The Autonomous Workers' Union (, АСТ) was a revolutionary syndicalist organization that was founded in 2011 in Kyiv. At the time of its founding, it included people who had participated in other anarchist, leftist, and trade union initiatives, including the Direct Action student union and the Independent Media Union. Later, bearers of illiberal Marxist views left the organization, which became consisted exclusively of anarchists and libertarian Marxists. As of 2018, the activity of АСТ was terminated.

Activities
A number of ACT activists took an active part in many social campaigns before the organization was founded, including a campaign against the Labor Code, which had been running since 2008. Similar draft labor law reforms were submitted to various presidents and governments, but all were criticized by left-wing activists, and were blocked each time by protests. This experience, together with the experience of the campaign against the Law on Education conducted by the Direct Action trade union, became the impetus for the creation of the ACT.

ACT participated in a campaign against the law on peaceful assembly, which was lobbied by the Yanukovych administration and, if passed, would have complicated peaceful protests. The organization cooperated with the All-Ukrainian Coalition "For Peaceful Protest!", Which demanded the rejection of the relevant "Zakharchenko-Stavniychuk bill." ACT also participated in other actions and campaigns: the campaign against the privatization of the railway, the campaign against pension reform, and the campaign against rising public transport prices, which later grew into a campaign for free travel. The organization participated in anti-clerical actions, supported feminist and anti-discrimination initiatives. Students who were members of the ACT also engaged in protest activities at universities.

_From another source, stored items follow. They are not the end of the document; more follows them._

/-- With capture each byte of a session replies one byte, without none. -/
theorem SessionRun.replied_length {c : Bool} {es : List Event} {s t : State} (h : SessionRun c es s t)
    (hkept : t.overrun = false ∨ c = false) :
    t.replied.length = s.replied.length + if c then byteCount es else 0 := by
  induction h with
  | nil => cases c <;> rfl
  | @byte b es r s t hs hd hrun ih =>
    have hkept' : (dataByte b s).overrun = false ∨ c = false :=
      hkept.imp_left fun hkept => Bool.eq_false_iff.2 fun hlost => Bool.eq_false_iff.1 hkept (hrun.overrun_stays hlost)
    rw [ih hkept, hs.dataByte_replied_length hd hkept', byteCount]
    cases c with
    | false => rfl
    | true => exact (Nat.add_assoc _ _ _).trans (congrArg _ (Nat.add_comm _ _))
  | eop _ _ ih => rw [ih hkept, flush_replied, byteCount]

/-- Settles O54: the bytes run inside the session, each leaves one less to come, and each reads and replies alike. -/
theorem sessionTakesExactlyItsCount : Obligations.SessionTakesExactlyItsCount := by
  intro n c evs s hn hs hd hno hle
  obtain ⟨t, ht, hrun, hdt⟩ := sessionRun_of_header (c := c) hn hs hd hno hle
  refine ⟨t, ht, ?_, hrun.tdoReads_length, hrun.replied_length⟩
  rw [hdt, DState.session]
  exact if_congr (by omega) rfl rfl

/-! ## TDI wired to TDO (R96) -/

/-- Of the operations of a transfer the read alone is tested, against the bit shifted out before it. -/
theorem loopBack_transferOps (l d t : Bool) (ops : List Op) :
    loopBack l (transferOps true d t ++ ops) = ((t == d) && loopBack d ops) := rfl

/-- Looped back, transfers answer the bits they shift out, and the last leaves its bit on TDI. -/
theorem loopBack_transfers (l : Bool) (d t : Nat → Bool) (ops : List Op) (is : List Nat) :
    loopBack l ((is.flatMap fun i => transferOps true (d i) (t i)) ++ ops) =
      ((is.all fun i => t i == d i) && loopBack ((is.map d).getLastD l) ops) := by
  induction is generalizing l with
  | nil => rfl
  | cons i is ih =>
    rw [List.flatMap_cons, List.append_assoc, loopBack_transferOps, ih, List.all_cons, List.map_cons,
      List.getLastD_cons, Bool.and_assoc]

theorem loopBack_replyOps (c : Bool) (b : Byte) (s : State) (l : Bool) (ops : List Op) :
    loopBack l (s.replyOps c b ++ ops) = loopBack l ops := by
  obtain h | ⟨-, -, h⟩ := s.replyOps_cases c b <;> rw [h] <;> rfl

/-- Looped back, the eight answers are the bits of the byte, and TDI is left at the last. -/
theorem loopBack_dataOps {l : Bool} {b : Byte} {t : Nat → Bool} {ops : List Op}
    (h : loopBack l (dataOps true b t ++ ops) = true) :
    (∀ i, i < 8 → t i = b.getLsbD i) ∧ loopBack (b.getLsbD 7) ops = true := by
  rw [dataOps, loopBack_transfers, Bool.and_eq_true, List.all_eq_true] at h
  obtain ⟨hbits, hrest⟩ := h
  exact ⟨fun i hi => beq_iff_eq.1 (hbits i (List.mem_range.2 hi)), hrest⟩

/-- The samples of a looped-back byte are the byte. -/
theorem packByte_nextSamples_of_loopBack {s : State} {b : Byte} (h : ∀ i, i < 8 → s.tdoAnswer i = b.getLsbD i) :
    packByte s.nextSamples = b := by
  refine BitVec.eq_of_getLsbD_eq fun i hi => ?_
  rw [getLsbD_packByte_nextSamples s hi, h i hi]

/-- Looped back, the bytes of a session are read back, and appended where the buffer has room for them all. -/
theorem SessionRun.loopBack_returns {bs : List Byte} {s t : State} (h : SessionRun true (bs.map .byte) s t) (hacc : s.acc = 0)
    (hloop : loopBack s.tdi (newOps s t) = true) :
    packBytes (tdoReads (newOps s t)) = bs ∧
      (s.reply.length + bs.length ≤ Config.mtu → t.reply = s.reply ++ bs) := by
  induction bs generalizing s with
  | nil =>
    cases h
    refine ⟨?_, fun _ => (List.append_nil _).symm⟩
    simp [newOps, tdoReads, packBytes]
  | cons b bs ih =>
    cases h with
    | byte hs hd hrun =>
      rw [hrun.newOps_byte hs hd] at hloop ⊢
      rw [hs.newOps_dataByte hd, List.append_assoc] at hloop
      obtain ⟨hbits, hloop⟩ := loopBack_dataOps hloop
      have hbyte := packByte_nextSamples_of_loopBack hbits
      have htdi : (dataByte b s).tdi = b.getLsbD 7 := congrArg Levels.tdi (hs.dataByte_levels hd b)
      rw [loopBack_replyOps, ← htdi] at hloop
      obtain ⟨hread, hreply⟩ := ih hrun (hs.dataByte_acc hd b) hloop
      refine ⟨?_, fun hroom => ?_⟩
      · have hwhole : s.nextSamples.length % 8 = 0 := by simp [State.nextSamples]
        rw [tdoReads_append, hs.tdoReads_dataByte hd, if_pos rfl, packBytes_append _ _ hwhole, packBytes_nextSamples,
          hbyte, hread]
        rfl
      · rw [List.length_cons] at hroom
        have happend : (dataByte b s).reply = s.reply ++ [b] := by
          rw [hs.dataByte_appends hd b (State.replyFull_eq_false_iff.2 (by omega)), hbyte, hacc]
          exact congrArg (s.reply ++ [·]) BitVec.zero_or
        rw [happend] at hreply
        rw [hreply (by rw [List.length_append, List.length_singleton]; omega), List.append_assoc]
        rfl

The organization repeatedly organized actions of solidarity with Ukrainian, Russian, Kazakh, British, Polish, Turkish, German, Belarusian, and Greek comrades in the international left movement.

ACT was a traditional co-organizer and participant in radical left-wing May Day marches in Kyiv and other cities. It also took part in less radical street protests to protect the interests of employees. ACT members were involved in labor disputes, providing informational and legal assistance to teams and employees who come into conflict with their employers. At the same time ACT was not limited to standard methods, using, in particular, the tactics of direct action.

According to the program documents of the organization, the ACT stood for the positions of class struggle, and their ultimate goal was the elimination of the capitalist system and the construction of a stateless classless society.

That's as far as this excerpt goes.